Strangers often find the desert to be inscrutable, and misunderstanding gives way to fear and disdain. That, I suppose, is why so many have been so quick to sacrifice these expanses.
Jim’s place, Dead Dog Ranch, has a million-dollar view of Frémont’s so-called nothingness. Like many of the dwellings out here, Jim’s is off the grid. Solar panels and a few golf-cart batteries power the spread, not because Jim worries about the warming climate but because he likes his freedom and wants to be prepared if that seething mass of 13 million people on the other side of the mountains ever starts to digest itself. Dead Dog Ranch will be a fine place for toasting the sunset of civilization.
The view from Jim’s porch is, indeed, vaguely apocalyptic. The ancient lakes dried up long ago, becoming dust-billowing motorhead sacrifice zones. Groundwater pumping and diversions desiccated the Mojave River, and the pronghorn died off or fled. Now it’s a landscape of prisons and gravel mines, enigmatic industrial facilities, developers’ broken dreams. But none of it can diminish the beauty that simmers amid it all, revealing itself only to those who slow down and pay attention. I often wonder whether Frémont’s misunderstanding of the desert as a lifeless void was honest—or an intentional ruse to justify the abuse that would follow.
The latest assault is playing out 30 miles north of Jim’s place, near the mining town of Boron, where a developer is building a 2,300-acre solar array. When completed, the facility will generate enough carbon-free electricity to power 180,000 homes. It will also require the destruction of at least 3,500 Joshua trees. While some lament the trees’ deaths, others argue that we need all the clean energy we can get to possibly save the Joshua tree species from climate-wrought extinction.
But what if, instead of the solar panels displacing fossil fuel generation, the new clean power is all guzzled up by data centers, Sunbelt air conditioners, and cryptocurrency mining operations? What if the trees are mowed down only to have gas and coal plants continue to churn out planet-warming pollution? Will we commit yucca-cide solely for the sake of Bitcoin and AI queries?

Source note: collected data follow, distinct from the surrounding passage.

/-- Settles O55: each step of `RUN` leaves fewer SEQ steps, of which there are at most eleven. -/
theorem runPseudoOpEndsQuiescent : Obligations.RunPseudoOpEndsQuiescent :=
  fun s e d => runInputs_quiescent e d runFuel s s.seqStepsLeft_le

/-- Settles O57: by what one step can do (`step_cases`); the refusal names a word of the list by `firstInvalid_eq_some`. -/
theorem stepCompletesOnEveryValidScript : Obligations.StepCompletesOnEveryValidScript := by
  intro s
  rcases step_cases s with ⟨hs, hstep⟩ | ⟨k, why, hinv, hstep⟩ | ⟨inp, rest, hs, hvalid, hstep⟩
  · rw [hs, hstep]
    exact ⟨fun _ => completes_execMove _ _, nofun⟩
  · refine ⟨fun hvalid => by simp [scriptValid, hinv] at hvalid, fun _ => ?_⟩
    obtain ⟨n, w, hk, hw, hwhy⟩ := firstInvalid_eq_some hinv
    rw [Nat.zero_add] at hk
    exact ⟨k, w, why, hstep, hk ▸ hw, hwhy⟩
  · rw [hstep]
    exact ⟨fun _ => completes_execInput (hs ▸ hvalid) _, fun hinv => by cases hinv.symm.trans hvalid⟩

/-- Settles O58: the meaning of every operation is its effect under its condition (`exec_eq_whenSelected`). -/
theorem rowHasAStepExactlyUnderItsCondition : Obligations.RowHasAStepExactlyUnderItsCondition := by
  intro i s
  rw [exec_eq_whenSelected]
  exact ⟨fun h => ⟨_, whenSelected_of_wellFormed _ h⟩, whenSelected_of_not _⟩

/-- Settles O1: each valid word is the encoding of its operation, so O2 applies; the invalid words are evaluated. -/
theorem writtenOutWordsDecode : Obligations.WrittenOutWordsDecode :=
  have hdecode := encodedOperationDecodesToItself
  ⟨hdecode .lineFall _ rfl, hdecode .lineRise _ rfl, hdecode (.dispatch true) _ rfl, hdecode (.smp false 0x8000#16) _ rfl,
    hdecode .arm _ rfl, hdecode (.disarm true) _ rfl, hdecode .rdstatus _ rfl, rfl, rfl, rfl⟩

/-- Settles O29: the response carries `zext_32(COUNT)`, which is `COUNT` itself where `COUNT` is at most the legal
`LIMIT`. -/
theorem rdcountReadsCount : Obligations.RdcountReadsCount := by
  intro s
  refine ⟨encodedOperationDecodesToItself .rdcount s.ctx rfl, zext32 s.cfg.width s.count, ?_, fun hwf => ?_,
    fun hwf hlim => ?_⟩
  · rw [exec_eq_whenSelected, whenSelected_of_wellFormed _ rfl, Instr.effect, State.respondRead_eq]
    rfl
  · obtain ⟨-, -, hW, -⟩ := Config.wf_spec s.cfg hwf
    exact zext32_toNat hW s.count
  · obtain ⟨-, -, -, hL⟩ := Config.wf_spec s.cfg hwf
    exact zext32_of_lt _ _ (Nat.lt_of_le_of_lt hlim hL)

/-- Settles O56: the listed and the placed word by `step_word` and `step_withFetchWord`; the free move by the definition of
the step. -/
theorem stepRunsTheDecodedInstruction : Obligations.StepRunsTheDecodedInstruction := by
  refine ⟨fun s w rest i => step_word, fun s nbits w i => step_withFetchWord nbits, fun nbits w i h => ?_,
    fun s hs => ?_⟩
  · obtain ⟨hw, hdec⟩ := decodeTableWord_eq_some h
    exact step_withFetchWord nbits hw rfl hdec
  · simp only [step, stepOnce, hs]

end Sys2Proof
end

section
/-! SUPPORT. A LINE step, case by case: it latches an edge exactly on a falling edge while ARMED (R80, R81), and any number of
LINE steps in a row latch at most one (R165). -/

namespace Sys2Proof.Machine

/-- An operation asked for where its condition holds completes with its effect. -/
theorem exec_of_wellFormed {i : Instr} {s : State} (h : i.wellFormedIn s.ctx = true) : exec i s = .next (i.effect s) :=
  (exec_next_iff i s _).mpr ⟨h, rfl⟩

/-- A falling edge while ARMED is latched (R81). -/
theorem State.sampleLine_of_latched {s : State} {v : Bool} (h : s.edgePrev = true ∧ v = false ∧ s.life = .armed) :
    s.sampleLine v = { s with edgePrev := v, pend := true } := by
  rw [State.sampleLine_eq]
  simp [h]

/-- A level that makes no falling edge, or one outside ARMED, leaves `PEND` as it is (R80). -/
theorem State.sampleLine_of_not_latched {s : State} {v : Bool}
    (h : ¬(s.edgePrev = true ∧ v = false ∧ s.life = .armed)) : s.sampleLine v = { s with edgePrev := v } := by
  have hlatch : (s.edgePrev && !v && decide (s.life = .armed)) = false := by simpa using h
  rw [State.sampleLine_eq, hlatch, Bool.or_false]

/-- Sampling one level and then the others latches an edge exactly when the whole list holds a fall (R81, R165). -/
theorem State.sampleLine_pend_or_hasFall (s : State) (v : Bool) (rest : List Bool) :
    ((s.sampleLine v).pend || (decide ((s.sampleLine v).life = .armed) && hasFall (s.sampleLine v).edgePrev rest)) =
      (s.pend || (decide (s.life = .armed) && hasFall s.edgePrev (v :: rest))) := by
  have hmerge : ∀ pend fall armed later : Bool,
      ((pend || (fall && armed)) || (armed && later)) = (pend || (armed && (fall || later))) := by decide
  exact hmerge s.pend (s.edgePrev && !v) (decide (s.life = .armed)) (hasFall v rest)

end Sys2Proof.Machine
end

section
/-! Proofs of the LINE family (spec/40_line_events.md): the edge detector, the pending latch, and edges that merge. -/

namespace Sys2Proof

open Machine

/-- Settles O10: by induction over the levels; after the first, the rest adds its own falls to the same latch
(`State.sampleLine_pend_or_hasFall`). -/
theorem fallingEdgesMergeIntoOnePending : Obligations.FallingEdgesMergeIntoOnePending := by
  intro levels
  induction levels with
  | nil =>
    intro s
    simp [runStims, lastLevel, hasFall]
  | cons v rest ih =>
    intro s
    simp only [List.map_cons, runStims, execStim_line_eq]
    rw [ih, State.sampleLine_pend_or_hasFall]
    rfl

I step off Jim’s porch, wander into the sandy bed of an arroyo, and follow it into the nothing. I find delicate Indian ricegrass fluttering in the breeze and pink-purple desert sand verbena blossoms celebrating the recent rain. And there, on the crest of a hill, a scissor-handed anthropoid, the Joshua tree. It seems to be in motion, maybe dancing, maybe pleading with me to save it from the bulldozer’s cold blade. But as I approach, I realize it is not looking for help, but wildly gesturing at me and my kind to, at long last, just go away and leave it alone.